## Task item
Read the data line by line and say how many lines contain the string "Host", giving the number alone.
--- Working data Enclosed Below ---
theorem xorInt_lit (b : Int) (l : Cell) : xorInt b (lit l) = b - mod8 b + xorInt (mod8 b) (lit l) := by
  have hhigh := xorInt_lit_ediv_eight b l
  have hlow := mod8_xorInt b (lit l)
  rw [mod8_lit] at hlow
  rw [← hlow, mod8_eq_emod, mod8_eq_emod]
  omega

/-- Settles O31: bit by bit, and for a literal by the quotient and the remainder modulo 8. -/
theorem xorLaws : Obligations.XorLaws :=
  ⟨xorInt_comm, xorInt_xorInt_cancel, xorInt_neg_one, xorInt_lit⟩

/-! ## When a machine has no step (R90, R91, R96, R106) -/

theorem step_of_stopReason {s : State} {f : Fault} (h : stopReason s = some f) : step s = .fault f := by
  simp [step, h]

theorem stopReason_of_running {s : State} (hs : s.Running) (hr : ¬ s.Returned) : stopReason s = none := by
  obtain ⟨hf, hl⟩ := hs
  rcases stopReason_cases s with ⟨r, e, -⟩ | ⟨-, e, -⟩ | ⟨-, -, e, -⟩ | ⟨-, -, -, e⟩
  · cases hf.symm.trans e
  · omega
  · exact absurd e hr
  · exact e

theorem step_of_running {s : State} (hs : s.Running) (hr : ¬ s.Returned) : step s = observeLeft0 (fetchAndRun s) := by
  simp [step, stopReason_of_running hs hr]

/-- What a step answers: one of the three stops, a next state, or the stop at half an instruction, which only a tape of
odd length ends in. -/
theorem step_cases (s : State) :
    (∃ r, s.fault = some r ∧ step s = .fault (.faulted r)) ∨
    (s.Halted ∧ step s = .fault .halted) ∨
    (s.Running ∧ s.Returned ∧ step s = .fault .returned) ∨
    (s.Running ∧ ¬ s.Returned ∧ ∃ t, step s = .next t) ∨
    (s.prog.length % 2 = 1 ∧ step s = .fault (.fetchPastEnd s.pc)) := by
  rcases stopReason_cases s with ⟨r, hf, e⟩ | ⟨hf, hl, e⟩ | ⟨hf, hl, hr, e⟩ | ⟨hf, hl, hr, -⟩
  · exact .inl ⟨r, hf, step_of_stopReason e⟩
  · exact .inr (.inl ⟨⟨hf, hl⟩, step_of_stopReason e⟩)
  · exact .inr (.inr (.inl ⟨⟨hf, hl⟩, hr, step_of_stopReason e⟩))
  · rw [step_of_running ⟨hf, hl⟩ hr]
    rcases fetchAndRun_cases s with ⟨-, e⟩ | ⟨x, y, -, -, -, e⟩ | ⟨heven, hend, e⟩
    · exact .inr (.inr (.inr (.inl ⟨⟨hf, hl⟩, hr, _, by rw [e]; rfl⟩)))
    · obtain ⟨t, ht⟩ := runPair_eq_next x y s
      exact .inr (.inr (.inr (.inl ⟨⟨hf, hl⟩, hr, _, by rw [e, ht]; rfl⟩)))
    · exact .inr (.inr (.inr (.inr ⟨by omega, by rw [e]; rfl⟩)))

theorem step_ne_refused (s : State) (r : Refusal) : step s ≠ .refused r := by
  rcases step_cases s with ⟨_, -, e⟩ | ⟨-, e⟩ | ⟨-, -, e⟩ | ⟨-, -, _, e⟩ | ⟨-, e⟩ <;> simp [e]

/-- Settles O6: the cases of `step_cases` exclude one another, and the last one needs a tape of odd length. -/
theorem stopsExactlyWhenNotRunning : Obligations.StopsExactlyWhenNotRunning := by
  intro s heven
  have hexcl : s.Running → ¬ s.Halted := fun hs hh => absurd hh.2 (Nat.not_le.mpr hs.2)
  rcases step_cases s with ⟨r, hf, e⟩ | ⟨hh, e⟩ | ⟨hs, hr, e⟩ | ⟨hs, hr, t, e⟩ | ⟨hodd, -⟩
  · simp [e, hf]
  · grind
  · grind
  · grind
  · omega

theorem stopReason_of_halted {s : State} (h : s.Halted) : stopReason s = some .halted := by
  obtain ⟨hf, hl⟩ := h
  rcases stopReason_cases s with ⟨r, e, -⟩ | ⟨-, -, e⟩ | ⟨-, e, -⟩ | ⟨-, e, -⟩
  · cases hf.symm.trans e
  · exact e
  · omega
  · omega

/-- Settles O9: `Halted` is tested before anything is fetched, and over the empty program `pc` 0 is past the end. -/
theorem haltTestBeforeAlignment : Obligations.HaltTestBeforeAlignment :=
  ⟨fun _ hf hl => step_of_stopReason (stopReason_of_halted ⟨hf, hl⟩),
    fun _ _ _ _ => step_of_stopReason (stopReason_of_halted ⟨rfl, Nat.le_refl 0⟩)⟩

/-! ## The faults of a fetch (R91, R94) -/

theorem observeLeft0_setFault (s : State) (r : FaultRecord) :
    observeLeft0 (.next (s.setFault r)) = .next (s.setFault r) :=
  congrArg Host.Outcome.next (latchLeft0_of_fault (by simp))

/-- Settles O10: an odd index is not 0, so the machine is not a returned iteration, and its fetch faults. -/
theorem misalignedFetchTaken : Obligations.MisalignedFetchTaken := by
  refine ⟨rfl, fun s hs hodd => ?_⟩
  have hr : ¬ s.Returned := by
    rintro ⟨-, -, h⟩
    omega
  rw [step_of_running hs hr]
  rcases fetchAndRun_cases s with ⟨-, e⟩ | ⟨x, y, heven, -⟩ | ⟨heven, -⟩
  · rw [e, observeLeft0_setFault]
    rfl
  · omega
  · omega

theorem runPair_of_reserved {x y : Cell} (h : isReservedPair x y = true) (s : State) :
    runPair x y s = .next (s.setFault ⟨.reservedCombo, s.pc, packWord x y⟩) := by
  rcases runPair_cases x y s with ⟨i, hi, -⟩ | ⟨-, e⟩
  · cases ((decode_eq_error_iff x y _).mpr ⟨h, rfl⟩).symm.trans hi
  · exact e

/-- Settles O11: fetched, the pair is a reserved word; executed, `exec_reservedCombo` for the five instructions. -/
theorem reservedComboTaken : Obligations.ReservedComboTaken := by
  refine ⟨rfl, fun s x hs hr heven hx hy hcombo => ?_, fun s =>
    ⟨exec_reservedCombo (i := .adv 7#3) rfl rfl s, exec_reservedCombo (i := .bst 7#3) rfl rfl s,
      exec_reservedCombo (i := .out 7#3) rfl rfl s, exec_reservedCombo (i := .bdv 7#3) rfl rfl s,
      exec_reservedCombo (i := .cdv 7#3) rfl rfl s⟩⟩
  rw [step_of_pair hs.1 hr heven hx hy, runPair_of_reserved ((isReservedPair_iff x _).mpr ⟨hcombo, rfl⟩),
    observeLeft0_setFault]
  rfl

/-! ## A step is the decoded instruction, and the pseudocode's (R92, R93, R95) -/

theorem runPair_of_decode {x y : Cell} {i : Instr} (h : decode x y = .ok i) (s : State) :
    runPair x y s = exec i s := by
  simp [runPair, h]

/-- Settles O5: the fetched pair runs as `exec` of its instruction, and the latch is `latchLeft0_eq`. -/
theorem stepRunsDecodedInstruction : Obligations.StepRunsDecodedInstruction := by
  intro s x y i hs hr heven hx hy hi
  obtain ⟨t, ht, -⟩ := exec_cases i s
  rw [step_of_pair hs.1 hr heven hx hy, runPair_of_decode hi, ht]
  exact congrArg Host.Outcome.next (latchLeft0_eq t)

theorem cellNat_of_getElem? {prog : List Cell} {a : Nat} {x : Cell} (h : prog[a]? = some x) :
    cellNat prog a = x.toNat := by
  rw [cellNat, List.getD_eq_getElem?_getD, h, Option.getD_some]

theorem comboNat_of_combo {s : State} {o : Cell} {k : Int} (h : combo s o = some k) : comboNat s o.toNat = k := by
  rcases combo_cases s o with ⟨hle, e⟩ | ⟨rfl, e⟩ | ⟨rfl, e⟩ | ⟨rfl, e⟩ | ⟨rfl, e⟩ <;> cases e.symm.trans h
  · exact if_pos hle
  · rfl
  · rfl
  · rfl

/-- The cell `out` appends, written with the remainder as a natural number. -/
theorem cellOf_mod8 (v : Int) : cellOf (mod8 v) = BitVec.ofNat 3 (v % 8).toNat := by
  rw [cellOf, ← BitVec.ofInt_natCast, mod8_eq_emod, Int.toNat_of_nonneg (Int.emod_nonneg v (by decide))]

/-- The pseudocode's test for a reserved word. -/
theorem isReservedPair_iff_toNat : ∀ x y : Cell,
    isReservedPair x y = true ↔ x.toNat ∈ [0, 2, 5, 6, 7] ∧ y.toNat = 7 := by decide

theorem pseudoStep_of_odd {s : State} (h : s.pc % 2 = 1) :
    pseudoStep s = s.setFault ⟨.misalignedFetch, s.pc, s.pc⟩ := if_pos h

section
variable {s : State} {x y : Cell} (heven : s.pc % 2 = 0) (hx : s.prog[s.pc]? = some x)
  (hy : s.prog[s.pc + 1]? = some y)
include heven hx hy

theorem pseudoStep_of_reserved (h : isReservedPair x y = true) :
    pseudoStep s = s.setFault ⟨.reservedCombo, s.pc, packWord x y⟩ := by
  have hres := (isReservedPair_iff_toNat x y).mp h
  have hword : (packWord x y : Int) = 8 * (x.toNat : Int) + 7 := by
    rw [packWord, hres.2]
    rfl
  unfold pseudoStep
  rw [cellNat_of_getElem? hx, cellNat_of_getElem? hy, if_neg (by omega), if_pos hres, hword]
  rfl

/-- Where the tape holds a whole instruction, `exec` answers the pseudocode's state: `exec_cases` arm by arm, each
chosen by the opcode cell. -/
theorem exec_eq_pseudoStep {i : Instr} (hi : decode x y = .ok i) : exec i s = .next (pseudoStep s) := by
  obtain ⟨t, ht, hc⟩ := exec_cases i s
  have hwf := decode_wellFormed hi
  obtain ⟨rfl, rfl⟩ := decode_cells hi
  have hres : ¬ (i.opcode.toCell.toNat ∈ [0, 2, 5, 6, 7] ∧ i.operand.toNat = 7) := by
    rw [← isReservedPair_iff_toNat, (wellFormed_iff i).mp hwf]
    decide
  rw [ht]
  unfold pseudoStep
  rw [cellNat_of_getElem? hx, cellNat_of_getElem? hy, if_neg (by omega), if_neg hres]
  rcases hc with ⟨k, hk, h0, ho, rfl⟩ | ⟨k, hk, h0, ho, rfl⟩ | ⟨k, hk, h0, ho, rfl⟩ | ⟨ho, rfl⟩ | ⟨v, hv, ho, rfl⟩ |
    ⟨ho, rfl⟩ | ⟨hA, ho, rfl⟩ | ⟨hA, ho, rfl⟩ | ⟨v, hv, ho, rfl⟩ | ⟨k, hk, hneg, ho, rfl⟩ | ⟨hoperand, hformat, rfl⟩
  iterate 3
    · rw [ho, comboNat_of_combo hk, tdiv_eq_tdiv]
      exact congrArg _ (if_neg (Int.not_lt.mpr h0)).symm
  · rw [ho]
    rfl
  · rw [ho, comboNat_of_combo hv, mod8_eq_emod]
    rfl
  · rw [ho]
    rfl
  · rw [ho]
    exact congrArg _ (if_pos hA).symm
  · rw [ho]
    exact congrArg _ (if_neg (not_not_intro hA)).symm
  · rw [ho, comboNat_of_combo hv, cellOf_mod8]
    rfl
  · rw [comboNat_of_combo hk]
    rcases ho with ho | ho | ho <;> rw [ho] <;> exact congrArg _ (if_pos hneg).symm
  · simp [Instr.wellFormed, hoperand, hformat] at hwf

end

/-- The pseudocode writes neither the transaction nor the latch, for no arm of the step does. -/
theorem fetchAndRun_eq_pseudoStep {s : State} (hlen : s.prog.length % 2 = 0) (hl : s.pc < s.prog.length) :
    fetchAndRun s = .next (pseudoStep s) ∧ (pseudoStep s).form = s.form ∧ (pseudoStep s).left0 = s.left0 := by
  rcases fetchAndRun_cases s with ⟨hodd, e⟩ | ⟨x, y, heven, hx, hy, e⟩ | ⟨heven, hend, -⟩
  · rw [e, pseudoStep_of_odd hodd]
    exact ⟨rfl, rfl, rfl⟩
  · cases hres : isReservedPair x y with
    | true =>
      rw [e, runPair_of_reserved hres, pseudoStep_of_reserved heven hx hy hres]
      exact ⟨rfl, rfl, rfl⟩
    | false =>
      have hi := decode_of_not_reserved hres
      have hexec := exec_eq_pseudoStep heven hx hy hi
      exact ⟨by rw [e, runPair_of_decode hi, hexec], (exec_keeps_load hexec).2⟩
  · omega

/-- Settles O7: the fetch and the instruction are the pseudocode's, and the latch is observed on its state. -/
theorem stepIsPseudocode : Obligations.StepIsPseudocode := by
  intro s hlen hs hr
  obtain ⟨hstep, hform, hleft0⟩ := fetchAndRun_eq_pseudoStep hlen hs.2
  rw [step_of_running hs hr, hstep, ← hform, ← hleft0]
  exact congrArg Host.Outcome.next (latchLeft0_eq _)

/-! ## What no step leaves (R104, R107) -/

theorem latchLeft0_regs (t : State) :
    (latchLeft0 t).A = t.A ∧ (latchLeft0 t).B = t.B ∧ (latchLeft0 t).C = t.C := by
  rw [latchLeft0_eq]
  exact ⟨rfl, rfl, rfl⟩

section
variable {P : Int → Prop} (htdiv : ∀ a k, P a → P (tdiv a k)) (hxor : ∀ a b, P a → P b → P (xorInt a b))
  (hsmall : ∀ v, 0 ≤ v → v ≤ 7 → P v)
include htdiv hxor hsmall

/-- A property of integers that holds of 0 to 7 and is kept by the quotient and by exclusive-or is kept in all three
registers: nothing else is ever written into one (10_state.md R23). -/
theorem exec_keeps_regs {i : Instr} {s t : State} (h : exec i s = .next t) (hs : P s.A ∧ P s.B ∧ P s.C) :
    P t.A ∧ P t.B ∧ P t.C := by
  obtain ⟨hA, hB, hC⟩ := hs
  obtain ⟨t', ht, hc⟩ := exec_cases i s
  obtain rfl : t' = t := Host.Outcome.next.inj (ht.symm.trans h)
  rcases hc with ⟨k, -, -, -, rfl⟩ | ⟨k, -, -, -, rfl⟩ | ⟨k, -, -, -, rfl⟩ | ⟨-, rfl⟩ | ⟨v, -, -, rfl⟩ | ⟨-, rfl⟩ |
    ⟨-, -, rfl⟩ | ⟨-, -, rfl⟩ | ⟨v, -, -, rfl⟩ | ⟨k, -, -, -, rfl⟩ | ⟨-, -, rfl⟩
  · exact ⟨htdiv _ _ hA, hB, hC⟩
  · exact ⟨hA, htdiv _ _ hA, hC⟩
  · exact ⟨hA, hB, htdiv _ _ hA⟩
  · exact ⟨hA, hxor _ _ hB (hsmall _ (lit_nonneg _) (Int.ofNat_le.mpr (cell_toNat_le _))), hC⟩
  · exact ⟨hA, hsmall _ (mod8_nonneg v) (mod8_le v), hC⟩
  · exact ⟨hA, hxor _ _ hB hC, hC⟩
  all_goals exact ⟨hA, hB, hC⟩

theorem step_keeps_regs {s t : State} (h : step s = .next t) (hs : P s.A ∧ P s.B ∧ P s.C) :
    P t.A ∧ P t.B ∧ P t.C := by
  obtain ⟨-, -, -, u, rfl, hu⟩ := step_next_cases h
  obtain ⟨hA, hB, hC⟩ := latchLeft0_regs u
  rw [hA, hB, hC]
  rcases hu with ⟨-, rfl⟩ | ⟨x, y, -, -, -, ⟨-, rfl⟩ | ⟨i, -, hexec⟩⟩
  · exact hs
  · exact hs
  · exact exec_keeps_regs htdiv hxor hsmall hexec hs

end

theorem step_keeps_nonneg {s t : State} (hs : RegsNonNeg s) (h : step s = .next t) : RegsNonNeg t :=
  step_keeps_regs (P := (0 ≤ ·)) (fun _ k ha => tdiv_nonneg ha k) (fun _ _ => xorInt_nonneg) (fun _ hv _ => hv) h hs

/-- Settles O35: the recorded exponent of `NegativeExponent` is a negative register. -/
theorem nonNegativityPreserved : Obligations.NonNegativityPreserved := by
  refine fun s t hs h => ⟨step_keeps_nonneg hs h, fun r hr hcause => ?_⟩
  obtain ⟨hA, hB, hC⟩ := hs
  obtain ⟨-, -, ⟨-, rfl⟩ | ⟨x, y, -, -, -, -, rfl⟩ | ⟨-, k, hneg, hk, -⟩⟩ := step_fault_cases h hr
  · cases hcause
  · cases hcause
  · rcases hk with rfl | rfl | rfl
    · exact absurd hneg (Int.not_lt.mpr hA)
    · exact absurd hneg (Int.not_lt.mpr hB)
    · exact absurd hneg (Int.not_lt.mpr hC)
--- End of Enclosed Working data ---
## Output of the exercise
4